Prime Minister Benjamin Netanyahu opened a new tunnel, calling it “a historic moment for the road to the capital,” noting that this was the best version yet of a road that has served generations of pilgrims for centuries.
“This Harel Tunnel that we are inaugurating, together with a bridge that eliminates the dangerous curve, which they called the curve of death — and with the train that will soon run on these tracks — all these will provide a boost for Jerusalem,” Netanyahu said at a ribbon-cutting ceremony for the new tunnels with Transportation Minister Yisrael Katz.
According to estimates by the Transportation Ministry, the tunnels and bridge are expected to cut travel time from Tel Aviv to Jerusalem to about 30 minutes (from about 50) if there is no traffic congestion.
The Transportation Ministry and the Netivei Israel National Transport Infrastructure Company announced that Route 1 would be shut to traffic from Latrun to Ginot Sakharov in both directions ahead of the re-opening of the Harel Interchange with new tunnels and a new bridge at the Motza Interchange.
Route 1 will reopen to traffic at 10 a.m.

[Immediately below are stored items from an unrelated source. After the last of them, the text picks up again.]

/-- Each of the four ends in `succeed`, with STICKY as it was, or in `raise`. -/
theorem endsDone_of_exec {i : Instr} (hi : i ∈ [Instr.build, .gentab, .encode, .decode]) (h : exec i s = .next t) :
    EndsDone s.status t.status := by
  simp only [List.mem_cons, List.not_mem_nil, or_false] at hi
  rcases hi with rfl | rfl | rfl | rfl
  case inl =>
    rcases execBuild_cases h with ⟨-, rfl⟩ | ⟨-, rfl⟩
    · exact s.raise_endsDone _ _ _
    · exact State.succeed_endsDone rfl
  case inr.inl =>
    rcases execGentab_cases h with ⟨-, rfl⟩ | ⟨-, rfl⟩
    · exact s.raise_endsDone _ _ _
    · exact State.succeed_endsDone rfl
  case inr.inr.inl =>
    rcases execEncode_cases h with ⟨-, rfl⟩ | ⟨-, bits, -, rfl⟩ | ⟨-, e, k, -, rfl⟩
    · exact s.raise_endsDone _ _ _
    · exact State.succeed_endsDone rfl
    · exact s.raise_endsDone _ _ _
  case inr.inr.inr =>
    rcases execDecode_cases h with ⟨-, rfl⟩ | ⟨-, xs, -, rfl⟩ | ⟨-, e, k, -, rfl⟩
    · exact s.raise_endsDone _ _ _
    · exact State.succeed_endsDone rfl
    · exact s.raise_endsDone _ _ _

/-! ### STATUS over one step -/

theorem status_of_resets (hs : step s = .next t) (h : s.resets) : t.status = Status.cleared := by
  obtain ⟨rest, hp⟩ := h
  cases (step_of_reset hp).symm.trans hs
  rfl

theorem status_of_issues {w : Word} (hs : step s = .next t) (h : s.issues w) : t.status = s.status.issued := by
  obtain ⟨hidle, v, ⟨rest, hp⟩, hv⟩ := h
  have hx := exec_wr_cmd_of_not_busy (s := { s with pending := rest }) hidle w
  rw [← hv, ← step_of_transaction hp, hs] at hx
  cases hx
  rfl

theorem status_of_completes_clear (hs : step s = .next t) (h : s.completes) (hclear : s.cmd = 0x00000005) :
    t.status = Status.cleared := by
  obtain ⟨events, hstep⟩ := h.step_of_ok (i := .clear) (by rw [hclear]; rfl)
  rw [execClear_cases (hstep.symm.trans hs)]
  rfl

/-- Any other word in CMD, legal or not, ends in DONE. -/
theorem endsDone_of_completes (hs : step s = .next t) (h : s.completes) (hne : s.cmd ≠ 0x00000005) :
    EndsDone s.status t.status := by
  cases hd : decodeCommand s.cmd with
  | ok i =>
    obtain ⟨events, hstep⟩ := h.step_of_ok hd
    exact endsDone_of_exec (s := { s with pending := events }) (decodeCommand_mem_of_ne_clear hd hne)
      (hstep.symm.trans hs)
  | error r =>
    obtain ⟨w⟩ := r
    obtain ⟨events, hstep⟩ := h.step_of_error hd
    cases hstep.symm.trans hs
    exact State.raise_endsDone _ _ _ _

/-- Between resets and completions, STATUS changes by an issue or not at all. -/
theorem status_of_host_step (hs : step s = .next t) (hreset : ¬ s.resets) (hcompletes : ¬ s.completes) :
    t.status = s.status ∨ ((∃ w, s.issues w) ∧ t.status = s.status.issued) := by
  obtain ⟨r, events, hr, ⟨w, hp, hx⟩ | ⟨hp, -⟩ | ⟨hp, hcase⟩⟩ := step_cases hs
  · have hrs : r.status = s.status := by rw [hr]
    rcases decodeTransaction_cases w with ⟨space, index, hd⟩ | ⟨space, index, wdata, hd⟩ <;> rw [hd] at hx
    · exact .inl ((execRd_status hx).trans hrs)
    · rcases execWr_status_cases hx with hkept | ⟨hidle, rfl, rfl, hissued⟩
      · exact .inl (hkept.trans hrs)
      · rw [hrs] at hidle hissued
        exact .inr ⟨⟨wdata, hidle, w, ⟨events, hp⟩, hd⟩, hissued⟩
  · exact absurd ⟨events, hp⟩ hreset
  · have hevent : s.pending = [] ∨ ∃ rest, s.pending = .completion :: rest := hp.imp And.left fun h => ⟨_, h⟩
    rcases hcase with ⟨-, rfl⟩ | ⟨hbusy, -⟩ | ⟨hbusy, -⟩
    · exact .inl (by rw [hr])
    · exact absurd ⟨hbusy, hevent⟩ hcompletes
    · exact absurd ⟨hbusy, hevent⟩ hcompletes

Friday.
Drivers who need to get to Jerusalem during those hours are being asked to take Route 443.
The new Harel tunnels, 800 meters in each direction, were built underneath the Jerusalem suburb of Mevasseret Zion to alleviate congestion.
In response to a petition to the High Court by Mevasseret residents to delay the opening of the tunnels — amid concern of reduced access — the deputy CEO of the Engineering and Development Branch of Netivei Israel, Yossi Halevi, said Thursday that once the Harel Interchange is reopened with the new changes, “residents of Mevasseret will celebrate.”
Speaking to Israel Radio, Halevi said that all access to Mevasseret would be maintained and the idea behind the changes was a “balance between flow and access.”